Working with Artifacts and Dependencies

Learn to manage build artifacts, optimize dependency handling, and create efficient pipelines that share data between workflow jobs.

One of the most frustrating aspects of CI/CD is dealing with slow builds caused by repeatedly downloading the same dependencies, or worse, having builds fail because of flaky network connections during dependency installation. You've probably waited impatiently as npm downloads hundreds of packages for the third time today, or watched a deployment fail because a package registry was temporarily unavailable.

GitHub Actions provides powerful tools to eliminate these problems through intelligent caching and artifact management.

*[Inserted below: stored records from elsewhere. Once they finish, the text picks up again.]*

/-- Peer bytes that a warp's load still needs: none outstanding are asked for again. The state with the requests, none when
every byte is at hand. -/
def peerWait (s : State) (w : Warp) (xs : List Xlat) : Option State :=
  let far := xs.filter fun x => !isHbm x.pa && !(w.peerGot.any fun g => g.1 == x.pa)
  if far = [] then none
  else
    let asked := fun (pa : Nat) => s.peerOuts.any fun o => o.warp == some w.id && o.out.isNone &&
      (match o.op with | .read n => o.pa ≤ pa && pa < o.pa + n | _ => false)
    let fresh := (far.filter fun x => !asked x.pa).map (·.pa)
    let lay := fun (pa : Nat) => (far.find? fun x => x.pa == pa).getD noXlat
    some ((runsOf (fresh.foldr insertNat [])).foldl (fun s r =>
      askPeer s { id := 0, peer := peerIndex r.1, pa := r.1, warp := some w.id, op := .read r.2 } (lay r.1)) s)

/-- The group stays at its instruction and tries it again: a long-latency stall. -/
def retrying (s : State) (w : Warp) (g : Group) : Stop := .held (setWarp s (w.setGroup { g with wait := .stall }))

/-! ### Bytes written through the caches -/

/-- Bytes to write: VA, PA, byte; a later entry wins (09/R203). -/
abbrev Put := Nat × Nat × Byte

/-- The last write to each PA, by line: data, mask, VA of the first byte written there. -/
def lineStore (ps : List Put) (line : Nat) : VReg × BitVec 128 × Nat :=
  let mine := ps.filter fun p => isHbm p.2.1 && lineOf p.2.1 == line
  (mine.foldl (fun d p => putBits d (8 * (p.2.1 % 128) + 7) (8 * (p.2.1 % 128)) p.2.2.toNat) 0,
    mine.foldl (fun m p => m ||| BitVec.ofNat 128 (1 <<< (p.2.1 % 128))) 0, (mine.head?.map (·.1)).getD 0)

/-- Store bytes in the caches; with a release the lines are written through to its level (07/R139). -/
def writeLines (s : State) (w : Who) (ps : List Put) (ef bypass : Bool) (through : Option Level) : State :=
  (((ps.filter fun p => isHbm p.2.1).map fun p => lineOf p.2.1).eraseDups).foldl (fun s line =>
    let d := lineStore ps line
    let s1 := if bypass then storeBypass s w d.2.2 line d.1 d.2.1 ef else storeL1 s w d.2.2 line d.1 d.2.1 ef
    match through with
    | some lv => throughTo s1 w line lv
    | none => s1) s

/-- Writes through peer windows: one request per run of bytes. The state and the number of requests. -/
def writePeers (s : State) (w : Warp) (out : Option Nat) (ps : List Put) (lay : Nat → Xlat) : State × Nat :=
  let far := ps.filter fun p => !isHbm p.2.1
  let last := fun (pa : Nat) => ((far.reverse.find? fun p => p.2.1 == pa).map (·.2.2)).getD 0
  let runs := runsOf ((far.map (·.2.1)).foldr insertNat [])
  (runs.foldl (fun s r =>
    askPeer s { id := 0, peer := peerIndex r.1, pa := r.1, warp := some w.id, out
                op := .write ((List.range r.2).map fun i => last (r.1 + i)) } (lay r.1)) s, runs.length)

/-- An access of the warp is still on its way to a peer or to a cell's home; a release waits for it (07/R139). -/
def farPending (s : State) (w : Warp) : Bool := s.outs.any fun o => o.warp == w.id && o.need != 0

/-- The level of a scope for a warp. -/
def levelFor (s : State) (w : Warp) (sc : Scope) : Level := levelOf sc ((findBlock s w.block).any (·.pair))

/-! ### The scale cache (13/R294-R295) -/

/-- The buffer record that names a scale tensor: the lowest-numbered one with its STID and a scaled format. -/
def tensorRecord (recs : List (List W64)) (tid : Nat) : Option BufRec :=
  (recs.map bufRec).find? fun r => r.stid == tid && 15 ≤ r.fmt && r.fmt ≤ 27

def scaleLookup (s : State) (core tid blk : Nat) : Option W32 :=
  ((tabGet [] s.scale core).find? fun e => e.tid == tid && e.blk == blk).map (·.record)

/-- An entry becomes the most recently used. -/
def scaleTouch (s : State) (core tid blk : Nat) : State :=
  let es := tabGet [] s.scale core
  match es.find? (fun e => e.tid == tid && e.blk == blk) with
  | none => s
  | some e => { s with scale := tabSet [] s.scale core (es.filter (fun x => !(x.tid == tid && x.blk == blk)) ++ [e]) }

/-- Ask for block records, each once: those that a core lacks, or those that a `scpre.ld` wants. -/
def wantScales (s : State) (core ctx launch : Nat) (out : Option Nat) (asker : Option (Nat × BitVec 8)) (keys : List (Nat × Nat)) :
    State :=
  keys.foldl (fun s k =>
    if (out.isNone && (scaleLookup s core k.1 k.2).isSome)
        || s.scaleReqs.any (fun r => r.core == core && r.tid == k.1 && r.blk == k.2 && r.out == out && r.launch == launch) then s
    else
      let n := newId s
      { n.2 with scaleReqs := n.2.scaleReqs ++ [{ id := n.1, core, ctx, launch, tid := k.1, blk := k.2, out, asker }] }) s

/-- An entry in use by an operation that has been formed and has not completed (13/R294). -/
def scaleInUse (s : State) (core : Nat) (e : ScaleEntry) : Bool :=
  s.ops.any fun o => o.recs.any fun r => r.1 == core && r.2.1 == e.tid && r.2.2.1 == e.blk

/-- Put a record into a core's cache: it replaces the least recently used entry not in use when all 512 are taken. None when
every entry is in use. -/
def scaleInstall (s : State) (core tid blk : Nat) (record : W32) : Option State :=
  let es := tabGet [] s.scale core
  let put := fun (l : List ScaleEntry) => { s with scale := tabSet [] s.scale core (l ++ [{ tid, blk, record }]) }
  match es.find? (fun e => e.tid == tid && e.blk == blk) with
  | some e => if scaleInUse s core e then some s else some (put (es.filter (· != e)))
  | none =>
    if es.length < 512 then some (put es)
    else match es.find? (fun e => !scaleInUse s core e) with
      | some v => some (put (es.filter (· != v)))
      | none => none

/-- Remove a tensor's entries, or all, from the caches of a pair; none while an operation uses one of them (13/R296). -/
def scaleRemove (s : State) (leader : Nat) (tid : Option Nat) : Option State :=
  let mine := fun (e : ScaleEntry) => tid.isNone || tid == some e.tid
  let cores := [leader, leader + 1]
  if cores.any fun c => (tabGet [] s.scale c).any fun e => mine e && scaleInUse s c e then none
  else some { s with scale := cores.foldl (fun t c => tabSet [] t c ((tabGet [] t c).filter fun e => !mine e)) s.scale }

/-- Reads that a unit other than the issuing lane makes for an instruction (03/R461). -/
def needUnit : Need := { perm := 1, acc := 7 }

/-- Bytes that such a unit of a block reads, through the L2 of the die; bytes behind a peer window are asked for under its
number, and bytes that a copy command is writing are free (10/R224). -/
def unitLoad (s : State) (w : Who) (c : Ctx) (block unit va n : Nat) : Except Stop (State × List Byte) :=
  match checkBytes s c needUnit va n with
  | .error f => .error (.fault f)
  | .ok xs =>
    let got := fun (pa : Nat) => s.unitGot.find? fun g => g.1 == unit && g.2.1 == pa
    let far := xs.filter fun x => !isHbm x.pa && (got x.pa).isNone
    match far with
    | x :: _ =>
      let asked := fun (pa : Nat) => s.peerOuts.any fun o => o.unit == some unit &&
        (match o.op with | .read m => o.pa ≤ pa && pa < o.pa + m | _ => false)
      let new := ((far.filter fun y => !asked y.pa).map (·.pa)).foldr insertNat []
      .error (.held ((runsOf new).foldl (fun s r =>
        askPeer s { id := 0, peer := peerIndex r.1, pa := r.1, unit := some unit, op := .read r.2 }
          ((far.find? fun y => y.pa == r.1).getD x)) s))
    | [] =>
      let one := fun (x : Xlat) => (BitVec.ofNat 128 (1 <<< (x.pa % 128)) : BitVec 128)
      let bad := fun (y : Nat × Xlat) =>
        if isHbm y.2.pa && missesL2 s w y.2.pa (one y.2) (sealedAt c (va + y.1)) then
          (badRead s y.2.pa).map fun src => Stop.fault (mcFault src (lineOf y.2.pa) (va + y.1) 7)
        else none
      match (xs.mapIdx fun i x => (i, x)).findSome? bad with
      | some e => .error e
      | none =>
        let r := (xs.mapIdx fun i x => (i, x)).foldl (fun (a : State × List Byte) y =>
          let x := y.2
          if underCopy a.1 c.slot block .memory (va + y.1) then
            let n := fresh a.1
            (n.2, a.2 ++ [BitVec.ofNat 8 n.1])
          else if isHbm x.pa then
            let q := loadL2 a.1 w (va + y.1) x.pa (one x) false (sealedAt c (va + y.1))
            (q.1, a.2 ++ [q.2.1.extractLsb' (8 * (x.pa % 128)) 8])
          else (a.1, a.2 ++ [((got x.pa).map (·.2.2)).getD 0])) (s, [])
        .ok (rememberAll r.1 w xs, r.2)

/-! ### Results (08/R169, 09/R202) -/

/-- A register of a unit written: lanes of v-registers, or slices' s-registers. -/
def writeReg (w : Warp) (scalar : Bool) (r u val : Nat) : Warp :=
  if scalar then w.writeS u r (BitVec.ofNat 64 val) else w.writeV r (laneMask u) (setLane (w.readV r) u (BitVec.ofNat 32 val))

def readReg (w : Warp) (scalar : Bool) (r u : Nat) : Nat :=
  if scalar then (w.readS u r).toNat else (lane (w.readV r) u).toNat

/-- Free values put into registers that an access tied to a flag will write. -/
def markRegs (s : State) (w : Warp) (scalar : Bool) (rs : List (Nat × Nat)) : State × Warp × List (Nat × Nat × Nat) :=
  rs.foldl (fun a r =>
    let n := fresh a.1
    (n.2, writeReg a.2.1 scalar r.1 r.2 n.1, a.2.2 ++ [(r.1, r.2, n.1)])) (s, w, [])

def vList (l : List (Nat × Nat × Nat)) : List (Nat × Nat × W32) := l.map fun x => (x.1, x.2.1, BitVec.ofNat 32 x.2.2)
def sList (l : List (Nat × Nat × Nat)) : List (Nat × Nat × W64) := l.map fun x => (x.1, x.2.1, BitVec.ofNat 64 x.2.2)

/-- An access with results in hand retires. Untied and complete, it writes them at once. Tied, its destinations hold free
values until its answer arrives. `need` answers are still on their way under the number `id`; without a tie the group waits
for them. -/
def land (s : State) (x : Exe) (flag : Option Nat) (scalar : Bool) (id need : Nat) (kinds : BitVec 2)
    (writes : List (Nat × Nat × Nat)) (dests : List (Nat × Nat)) (acquire : Option Scope) (data : List (Nat × Nat × Nat))
    (bytes : List (Nat × Nat × Nat)) (spad : Bool) (bypass : Bool := false) (release : Option Scope := none) : State :=
  if flag = none ∧ need = 0 then
    retire s (writes.foldl (fun w r => writeReg w scalar r.1 r.2.1 r.2.2) x.w) x.g
  else
    let m := if flag = none then (s, x.w, []) else markRegs s x.w scalar dests
    let o : Outstanding := {
      id, warp := x.w.id, flag, need, scalar, spad, acquire, data, bytes, kinds, bypass, release, slices := lanesSlices x.en,
      clocks := (List.range 8).map (fun j => (x.w.slice j).clock) ++ [x.w.vclock],
      vwrites := if scalar then [] else vList writes, swrites := if scalar then sList writes else [],
      vmarks := if scalar then [] else vList m.2.2, smarks := if scalar then sList m.2.2 else [] }
    let s1 := { m.1 with outs := m.1.outs ++ [o] }
    retire s1 (m.2.1.raise flag) { x.g with wait := if flag = none then .access id else x.g.wait }

/-- What stands for a result whose register software has written before the flag cleared: an undefined value (08/R169). -/
def settle (s : State) (w : Warp) (scalar : Bool) (marks : List (Nat × Nat × Nat)) (r u val : Nat) : State × Warp :=
  match marks.find? (fun m => m.1 == r && m.2.1 == u) with
  | some m =>
    if readReg w scalar r u = (if scalar then m.2.2 % 2 ^ 64 else m.2.2 % 2 ^ 32) then (s, writeReg w scalar r u val)
    else
      let n := fresh s
      (n.2, writeReg w scalar r u n.1)
  | none => (s, writeReg w scalar r u val)

end Sys2Proof.Machine
end

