-- ==== Sys2Proof/Machine/Memory.lean ====
section
/-! DEFINITION. Loads, stores, scratchpad accesses and atomics (09/R193-R207), and the answer of an outstanding access. -/

namespace Sys2Proof.Machine

/-! ### The conversion stage (09/R197) -/

/-- The format code of a lane's elements. -/
def laneFmt : Ty → Nat
  | .f32 => 0 | .f16x2 => 3 | .bf16x2 => 2 | .s32 => 0x20 | .u16x2 => 0x100 | .s16x2 => 10 | .u8x4 => 12 | .s8x4 => 11
  | _ => 0x21

/-- A value rounded to QF, where the record names one. -/
def throughQf (r : BufRec) (l : W32) (sat : Bool) (v : Val) (neg : Bool) : Val × Bool × W32 :=
  if r.qf = 0xFF then (v, neg, l)
  else
    let q := roundElem l r.qf r.rnd sat v neg
    (elemValue r.qf q.1, nanSign r.qf q.1, q.2)

/-- Elements of an access: bytes for a raw record. -/
def elemCount (r : BufRec) (ty : Ty) : Nat := if r.fmt = 0xFF then accessSize ty else laneCount ty

/-- Width of an element's place in the register. -/
def placeWidth (r : BufRec) (ty : Ty) : Nat := if r.fmt = 0xFF then 8 else 32 / laneCount ty

/-- One access of an element: the lane or slice, the place j, the element, and whether it is accessed at all. -/
structure Touch where
  unit : Nat
  j : Nat
  x : Elem
  live : Bool
deriving DecidableEq, Repr

/-- Every element that a formatted or raw access touches, in lane order and then j. -/
def touches (r : BufRec) (ty : Ty) (us : List (Nat × Int)) : List Touch :=
  us.flatMap fun u => (List.range (elemCount r ty)).map fun (j : Nat) =>
    let x := r.elem (u.2 + (j : Int))
    ⟨u.1, j, x, !((r.oobf || r.oobz) && !r.inside x)⟩

/-- Bounds, then alignment, over all lanes (09/R195-R196, R201). -/
def boundsAndAlign (r : BufRec) (ty : Ty) (acc : Nat) (us : List (Nat × Int)) : Except Stop Unit :=
  match (touches r ty us).find? (fun t => r.oobf && !r.inside t.x) with
  | some t => .error (.fault { kind := 11, acc, va := t.x.va })
  | none =>
    match us.find? (fun u => u.2 % (elemCount r ty : Int) != 0) with
    | some u => .error (.fault { kind := 10, acc, va := (r.elem u.2).va })
    | none => .ok ()

/-- Block number of an element of a record, as the scale caches key it (05/R91, 09/R197). -/
def blockNumber (r : BufRec) (x : Elem) : Nat :=
  let L := fmtBlock r.fmt
  let bpr := if r.rl = 0 then 1 else (r.rl + L - 1) / L
  blockKey (x.row * (bpr : Int) + x.col / (L : Int))

/-- The keys of the block records that an access uses. -/
def scaleKeys (r : BufRec) (ts : List Touch) : List (Nat × Nat) :=
  if fmtScale r.fmt = .none ∨ r.fmt = 0xFF then []
  else ((ts.filter (·.live)).map fun t => (r.stid, blockNumber r t.x)).eraseDups

/-- A scale-cache miss stalls the warp until the records have been fetched; a fault on one is the instruction's (03/R461). -/
def scalesReady (s : State) (w : Warp) (g : Group) (c : Ctx) (keys : List (Nat × Nat)) : Except Stop Unit :=
  match keys.filter fun k => (scaleLookup s w.core k.1 k.2).isNone with
  | [] => .ok ()
  | miss =>
    let recs := recordsOf s w.block
    let launch := ((findBlock s w.block).map (·.launch)).getD 0
    let bad := miss.filterMap fun k =>
      match tensorRecord recs k.1 with
      | none => some { kind := 12, acc := 7, va := 0, vaFree := true }
      | some r => match checkBytes s c needUnit (scaleVa r k.2) 4 with
        | .error f => some f
        | .ok _ => none
    match bad with
    | f :: _ => .error (.fault f)
    | [] => .error (retrying (wantScales s w.core w.ctx launch none (some (w.id, g.slices)) miss) w g)

/-- Bytes a load reads that a copy command is writing: free values (10/R224). -/
def freeBytes (s : State) (w : Warp) (vas : List Nat) : State × List (Nat × Byte) :=
  if s.cmds = [] then (s, [])
  else vas.foldl (fun a va =>
    if underCopy a.1 w.ctx w.block .memory va then
      let n := fresh a.1
      (n.2, a.2 ++ [(va, BitVec.ofNat 8 n.1)])
    else a) (s, [])

/-- The code of an element from the lines and peer bytes at hand. -/
def elemCode (r : BufRec) (lines : List (Nat × VReg)) (got : List (Nat × Byte)) (free : List (Nat × Byte)) (x : Elem)
    (xs : List Xlat) : Nat :=
  let bytes := xs.mapIdx fun i t =>
    match free.find? (·.1 == (x.va + i) % 2 ^ 64) with
    | some p => p.2
    | none => byteAt lines got t.pa
  ofBytes bytes / 2 ^ x.sh % 2 ^ r.width

/-- What a load reads: the lines and bytes, with the warp's own state, and the level at which an acquire reads its bytes
(07/R140). -/
structure Reader where
  s : State
  w : Who
  c : Ctx
  warp : Warp
  g : Group
  ef : Bool
  bypass : Bool
  count : Bool
  lv : Level := .l1

/-- Check and read a list of elements. -/
def readElems (d : Reader) (n : Need) (r : BufRec) (xs : List Elem) : Except Stop (State × List Nat) := do
  let ts ← liftFlt (checkAll d.s d.c n (xs.map fun x => (x.va, r.span x)))
  match peerWait d.s d.warp ts.flatten with
  | some s' => .error (.held (setWarp s' (d.warp.setGroup { d.g with wait := .retry })))
  | none =>
    let spots := (xs.zip ts).flatMap fun p => spotsOf p.1.va p.2
    let s0 := (linesIn spots).foldl (fun s l => dropAbove s d.w l (needOf spots l) d.lv) d.s
    let q ← readLines s0 d.w d.c d.g.replay spots d.ef d.bypass d.count (linesIn spots)
    let p := freeBytes q.1 d.warp (spots.map (·.1))
    .ok (rememberAll p.1 d.w ts.flatten, (xs.zip ts).map fun e => elemCode r q.2 d.warp.peerGot p.2 e.1 e.2)

/-- The side-list entry of an escaped element (05/R93, 09/R197): the escapes before it in its block are counted. -/
def sideEntry (d : Reader) (r : BufRec) (record : W32) (x : Elem) : Except Stop (State × Val) := do
  let L : Int := (fmtBlock r.fmt : Int)
  let first := x.index - x.col % L
  let before := ((List.range ((x.col % L).toNat)).map fun (i : Nat) => r.elem (first + (i : Int))).filter fun y =>
    !((r.oobf || r.oobz) && !r.inside y)
  let q ← readElems { d with count := false } needLoad r before
  let m := (q.2.filter (· == 8)).length
  let at_ := sumVa ((r.sb : Int) + 2 * ((bits record 31 8 + m : Nat) : Int))
  let one := fun (i : Nat) => ({ x with va := at_ + i, sh := 0 } : Elem)
  let e ← readElems { d with s := q.1, count := false } needUnit { r with fmt := 0xFF } [one 0, one 1]
  .ok (e.1, bf16Fmt.value (ofBytes (e.2.map fun b => BitVec.ofNat 8 b)))

/-- The value of an element and the sign of a NaN, with its block record and side-list entry. -/
def elemMeaning (d : Reader) (r : BufRec) (x : Elem) (code : Nat) : Except Stop (State × Val × Bool) :=
  if fmtScale r.fmt = .none then .ok (d.s, elemValue (fmtElem r.fmt) code, nanSign (fmtElem r.fmt) code)
  else do
    let record := (scaleLookup d.s d.w.core r.stid (blockNumber r x)).getD 0
    let p ← if fmtElem r.fmt = 0x24 ∧ code % 16 = 8 then sideEntry d r record x else .ok (d.s, Val.nan)
    .ok (p.1, scaledValue r.fmt code record p.2 false, false)

/-- The register contents of each lane or slice, converted in order. -/
def convertAll (d : Reader) (r : BufRec) (ty : Ty) (sat : Bool) :
    List (Touch × Nat) → W32 → List (Nat × Nat) → Except Stop (State × W32 × List (Nat × Nat))
  | [], l, acc => .ok (d.s, l, acc)
  | (t, code) :: rest, l, acc =>
    let put := fun (v : Nat) =>
      let pw := placeWidth r ty
      acc.map fun a => if a.1 = t.unit then (a.1, a.2 + (v % 2 ^ pw) * 2 ^ (pw * t.j)) else a
    if !t.live then convertAll d r ty sat rest l acc
    else if r.fmt = 0xFF then convertAll d r ty sat rest l (put code)
    else
      match elemMeaning d r t.x code with
      | .error e => .error e
      | .ok (s1, v, neg) =>
        let q := throughQf r l sat v neg
        let y := roundElem q.2.2 (laneFmt ty) r.rnd sat q.1 q.2.1
        convertAll { d with s := s1 } r ty sat rest y.2 (put y.1)

/-! ### ld and st (09/R198-R203) -/

/-- The order of MD[57:56] and the scope of SUB (09/R198). -/
def orderScope (f : Fields) : Option Scope := if bits f.md 1 0 = 0 then none else some (scopeOf (bits f.sub 2 0))

/-- A load of the elements named, as `ld` and stream entries make it (09/R199, 10/R240): the value of each lane or slice. -/
def loadElems (d : Reader) (r : BufRec) (ty : Ty) (sat : Bool) (us : List (Nat × Int)) :
    Except Stop (State × List (Nat × Nat)) := do
  boundsAndAlign r ty 0 us
  let ts := touches r ty us
  let live := ts.filter (·.live)
  -- every check of 03/R49 is made before a scale record is asked for (R201)
  let _ ← liftFlt (checkAll d.s d.c needLoad (live.map fun t => (t.x.va, r.span t.x)))
  scalesReady d.s d.warp d.g d.c (scaleKeys r ts)
  let q ← readElems d needLoad r (live.map (·.x))
  let coded := (live.zip q.2) ++ (ts.filter (!·.live)).map fun t => (t, 0)
  let v ← convertAll { d with s := q.1 } r ty sat coded (coreLfsr q.1 d.w.core) (us.map fun u => (u.1, 0))
  let s1 := (scaleKeys r ts).foldl (fun s k => scaleTouch s d.w.core k.1 k.2) v.1
  let s2 := if v.2.1 = coreLfsr s1 d.w.core then s1 else setLfsr s1 d.w.core v.2.1
  .ok (s2, v.2.2)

When you understand how to preserve build outputs and share data efficiently between jobs, your workflows become faster, more reliable, and less prone to external failures.

Understanding the Isolation Challenge

Every GitHub Actions job runs in a completely fresh virtual machine with no memory of previous executions. This isolation provides consistency and prevents workflows from interfering with each other, but it creates a challenge: how do you share data between jobs that need to work together?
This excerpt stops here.